— WHAT YOU HAVE TO DO —
Only lines with the string "elack" matter here; gather them from the material below.

**** GIVEN INFORMATION

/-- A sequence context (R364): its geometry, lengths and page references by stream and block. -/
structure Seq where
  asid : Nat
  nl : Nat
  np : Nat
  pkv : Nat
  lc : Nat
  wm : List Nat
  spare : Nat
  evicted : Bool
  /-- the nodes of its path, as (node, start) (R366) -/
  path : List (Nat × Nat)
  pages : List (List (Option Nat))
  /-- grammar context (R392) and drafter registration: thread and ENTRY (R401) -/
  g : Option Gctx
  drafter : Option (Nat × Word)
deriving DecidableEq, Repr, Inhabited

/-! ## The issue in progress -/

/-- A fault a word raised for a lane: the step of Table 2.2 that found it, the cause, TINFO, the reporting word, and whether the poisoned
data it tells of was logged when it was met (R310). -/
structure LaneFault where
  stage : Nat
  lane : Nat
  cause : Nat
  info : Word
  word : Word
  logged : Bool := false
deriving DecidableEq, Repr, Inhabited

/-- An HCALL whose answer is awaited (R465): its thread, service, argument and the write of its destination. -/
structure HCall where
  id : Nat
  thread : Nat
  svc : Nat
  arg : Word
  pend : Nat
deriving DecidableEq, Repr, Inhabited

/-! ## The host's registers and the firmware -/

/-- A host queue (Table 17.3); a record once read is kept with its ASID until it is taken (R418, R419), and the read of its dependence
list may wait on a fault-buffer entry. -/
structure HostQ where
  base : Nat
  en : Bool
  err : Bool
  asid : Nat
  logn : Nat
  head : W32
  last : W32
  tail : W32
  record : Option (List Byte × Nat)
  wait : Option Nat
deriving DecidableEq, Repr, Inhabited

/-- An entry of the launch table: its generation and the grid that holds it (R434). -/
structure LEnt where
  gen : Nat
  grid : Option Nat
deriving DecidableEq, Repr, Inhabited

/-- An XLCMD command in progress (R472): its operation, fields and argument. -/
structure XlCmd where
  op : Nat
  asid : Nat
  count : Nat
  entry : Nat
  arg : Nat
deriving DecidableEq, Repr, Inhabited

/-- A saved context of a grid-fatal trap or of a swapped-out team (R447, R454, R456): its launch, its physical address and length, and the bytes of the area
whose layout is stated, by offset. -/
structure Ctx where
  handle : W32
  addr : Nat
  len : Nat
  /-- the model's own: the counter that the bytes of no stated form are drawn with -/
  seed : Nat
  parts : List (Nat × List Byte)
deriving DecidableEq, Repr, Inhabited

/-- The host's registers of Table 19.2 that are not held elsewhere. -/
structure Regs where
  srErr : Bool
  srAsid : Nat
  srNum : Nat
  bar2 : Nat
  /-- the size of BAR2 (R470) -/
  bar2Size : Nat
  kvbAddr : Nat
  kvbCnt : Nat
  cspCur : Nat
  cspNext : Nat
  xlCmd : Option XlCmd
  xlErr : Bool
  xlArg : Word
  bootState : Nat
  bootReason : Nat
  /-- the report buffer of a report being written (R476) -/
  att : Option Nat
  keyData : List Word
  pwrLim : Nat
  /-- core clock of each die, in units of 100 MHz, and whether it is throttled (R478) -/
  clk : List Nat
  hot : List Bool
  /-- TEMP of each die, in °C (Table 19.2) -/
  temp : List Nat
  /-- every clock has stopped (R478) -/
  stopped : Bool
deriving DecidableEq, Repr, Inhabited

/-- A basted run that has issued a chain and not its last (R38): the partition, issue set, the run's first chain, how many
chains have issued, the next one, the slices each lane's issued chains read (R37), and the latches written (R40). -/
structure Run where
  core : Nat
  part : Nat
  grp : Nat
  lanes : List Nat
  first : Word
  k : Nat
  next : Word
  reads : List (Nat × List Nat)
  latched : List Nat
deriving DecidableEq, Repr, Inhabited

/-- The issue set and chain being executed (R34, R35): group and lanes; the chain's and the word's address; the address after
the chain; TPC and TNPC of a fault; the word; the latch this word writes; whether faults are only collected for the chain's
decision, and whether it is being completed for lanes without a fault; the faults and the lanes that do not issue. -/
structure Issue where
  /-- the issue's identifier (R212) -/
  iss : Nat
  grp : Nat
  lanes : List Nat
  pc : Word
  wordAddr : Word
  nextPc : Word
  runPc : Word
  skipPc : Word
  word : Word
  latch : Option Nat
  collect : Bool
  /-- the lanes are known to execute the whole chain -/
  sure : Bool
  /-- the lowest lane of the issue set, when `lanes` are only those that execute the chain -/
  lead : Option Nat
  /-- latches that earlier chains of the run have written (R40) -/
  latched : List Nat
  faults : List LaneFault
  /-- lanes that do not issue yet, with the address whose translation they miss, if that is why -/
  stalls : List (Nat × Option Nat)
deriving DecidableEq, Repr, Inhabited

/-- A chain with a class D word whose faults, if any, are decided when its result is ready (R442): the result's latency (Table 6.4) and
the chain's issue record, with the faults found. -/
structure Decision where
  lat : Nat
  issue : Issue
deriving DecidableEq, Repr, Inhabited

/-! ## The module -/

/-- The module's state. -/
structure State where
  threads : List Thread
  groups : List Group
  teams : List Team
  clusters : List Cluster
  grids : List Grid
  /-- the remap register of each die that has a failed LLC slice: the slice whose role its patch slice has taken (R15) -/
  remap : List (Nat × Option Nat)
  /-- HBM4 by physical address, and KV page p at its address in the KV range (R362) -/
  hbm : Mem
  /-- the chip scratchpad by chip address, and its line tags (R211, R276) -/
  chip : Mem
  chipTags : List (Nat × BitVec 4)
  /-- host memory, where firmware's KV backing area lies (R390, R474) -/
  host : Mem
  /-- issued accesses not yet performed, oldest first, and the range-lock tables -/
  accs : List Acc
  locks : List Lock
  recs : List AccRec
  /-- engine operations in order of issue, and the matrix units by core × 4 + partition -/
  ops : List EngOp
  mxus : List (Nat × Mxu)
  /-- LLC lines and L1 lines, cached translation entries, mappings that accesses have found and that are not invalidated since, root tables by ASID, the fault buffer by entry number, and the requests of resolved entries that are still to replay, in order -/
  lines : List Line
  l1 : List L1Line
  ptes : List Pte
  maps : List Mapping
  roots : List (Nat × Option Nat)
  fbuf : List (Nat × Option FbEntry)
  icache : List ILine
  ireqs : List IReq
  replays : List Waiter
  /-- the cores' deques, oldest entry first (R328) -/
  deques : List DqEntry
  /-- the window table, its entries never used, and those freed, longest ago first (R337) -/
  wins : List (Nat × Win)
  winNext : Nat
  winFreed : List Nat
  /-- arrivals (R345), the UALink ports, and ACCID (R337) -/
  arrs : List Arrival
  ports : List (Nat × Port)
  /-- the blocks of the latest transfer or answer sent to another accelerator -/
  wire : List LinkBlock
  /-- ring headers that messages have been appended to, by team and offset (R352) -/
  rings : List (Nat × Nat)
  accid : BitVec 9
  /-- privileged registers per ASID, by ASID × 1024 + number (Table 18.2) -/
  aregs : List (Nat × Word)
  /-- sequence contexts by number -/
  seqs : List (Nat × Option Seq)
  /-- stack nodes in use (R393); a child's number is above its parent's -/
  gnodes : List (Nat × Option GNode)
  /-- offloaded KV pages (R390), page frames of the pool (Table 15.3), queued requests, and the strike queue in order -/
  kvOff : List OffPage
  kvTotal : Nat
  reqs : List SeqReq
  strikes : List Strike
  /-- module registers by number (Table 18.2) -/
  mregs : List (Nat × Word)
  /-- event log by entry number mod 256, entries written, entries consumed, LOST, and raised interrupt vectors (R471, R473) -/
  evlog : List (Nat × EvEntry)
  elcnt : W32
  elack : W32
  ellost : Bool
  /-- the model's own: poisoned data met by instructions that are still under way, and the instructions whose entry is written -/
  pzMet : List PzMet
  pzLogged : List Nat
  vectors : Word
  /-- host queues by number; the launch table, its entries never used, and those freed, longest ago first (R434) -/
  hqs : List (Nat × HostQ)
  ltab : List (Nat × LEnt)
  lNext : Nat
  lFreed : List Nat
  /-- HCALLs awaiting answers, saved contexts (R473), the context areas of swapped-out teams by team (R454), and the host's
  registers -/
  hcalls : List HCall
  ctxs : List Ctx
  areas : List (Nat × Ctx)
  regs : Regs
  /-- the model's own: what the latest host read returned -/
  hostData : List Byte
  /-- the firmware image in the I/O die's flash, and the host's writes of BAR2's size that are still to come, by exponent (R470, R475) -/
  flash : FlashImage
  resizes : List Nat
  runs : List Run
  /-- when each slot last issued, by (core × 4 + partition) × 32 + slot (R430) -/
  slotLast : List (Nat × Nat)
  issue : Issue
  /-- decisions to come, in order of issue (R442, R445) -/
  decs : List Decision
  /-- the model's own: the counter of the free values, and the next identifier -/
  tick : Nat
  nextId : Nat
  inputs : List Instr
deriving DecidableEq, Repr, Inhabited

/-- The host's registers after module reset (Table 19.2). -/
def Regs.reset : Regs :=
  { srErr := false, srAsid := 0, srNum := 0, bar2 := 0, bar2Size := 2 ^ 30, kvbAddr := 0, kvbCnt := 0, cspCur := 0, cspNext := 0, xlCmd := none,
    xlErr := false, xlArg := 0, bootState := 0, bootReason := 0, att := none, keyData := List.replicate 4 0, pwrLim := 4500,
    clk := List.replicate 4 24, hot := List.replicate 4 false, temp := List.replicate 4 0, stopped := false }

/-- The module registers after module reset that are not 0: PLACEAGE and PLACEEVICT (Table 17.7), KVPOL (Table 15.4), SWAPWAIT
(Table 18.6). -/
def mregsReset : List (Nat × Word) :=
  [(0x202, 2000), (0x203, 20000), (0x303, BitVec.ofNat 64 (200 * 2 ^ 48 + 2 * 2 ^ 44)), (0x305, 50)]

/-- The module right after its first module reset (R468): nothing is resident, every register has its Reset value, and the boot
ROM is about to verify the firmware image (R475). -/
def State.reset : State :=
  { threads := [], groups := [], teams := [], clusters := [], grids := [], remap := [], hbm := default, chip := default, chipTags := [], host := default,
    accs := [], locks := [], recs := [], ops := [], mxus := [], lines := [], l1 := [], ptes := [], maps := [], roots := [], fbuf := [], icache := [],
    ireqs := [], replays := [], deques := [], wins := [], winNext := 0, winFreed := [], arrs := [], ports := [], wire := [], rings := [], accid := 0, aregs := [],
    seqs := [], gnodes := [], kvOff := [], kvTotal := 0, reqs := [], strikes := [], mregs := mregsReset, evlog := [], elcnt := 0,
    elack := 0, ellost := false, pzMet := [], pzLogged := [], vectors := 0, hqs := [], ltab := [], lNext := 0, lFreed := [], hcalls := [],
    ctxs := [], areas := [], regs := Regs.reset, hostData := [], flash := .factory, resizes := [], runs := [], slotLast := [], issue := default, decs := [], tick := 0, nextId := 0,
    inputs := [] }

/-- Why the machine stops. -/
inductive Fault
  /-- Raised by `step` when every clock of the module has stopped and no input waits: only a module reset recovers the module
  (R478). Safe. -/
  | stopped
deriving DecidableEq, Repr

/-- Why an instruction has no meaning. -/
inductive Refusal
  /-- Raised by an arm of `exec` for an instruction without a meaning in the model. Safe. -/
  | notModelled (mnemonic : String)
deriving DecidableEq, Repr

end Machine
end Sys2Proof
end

********

— ANSWER SPACE —
  elack : W32
    elack := 0, ellost := false, pzMet := [], pzLogged := [], vectors := 0, hqs := [], ltab := [], lNext := 0, lFreed := [], hcalls := [],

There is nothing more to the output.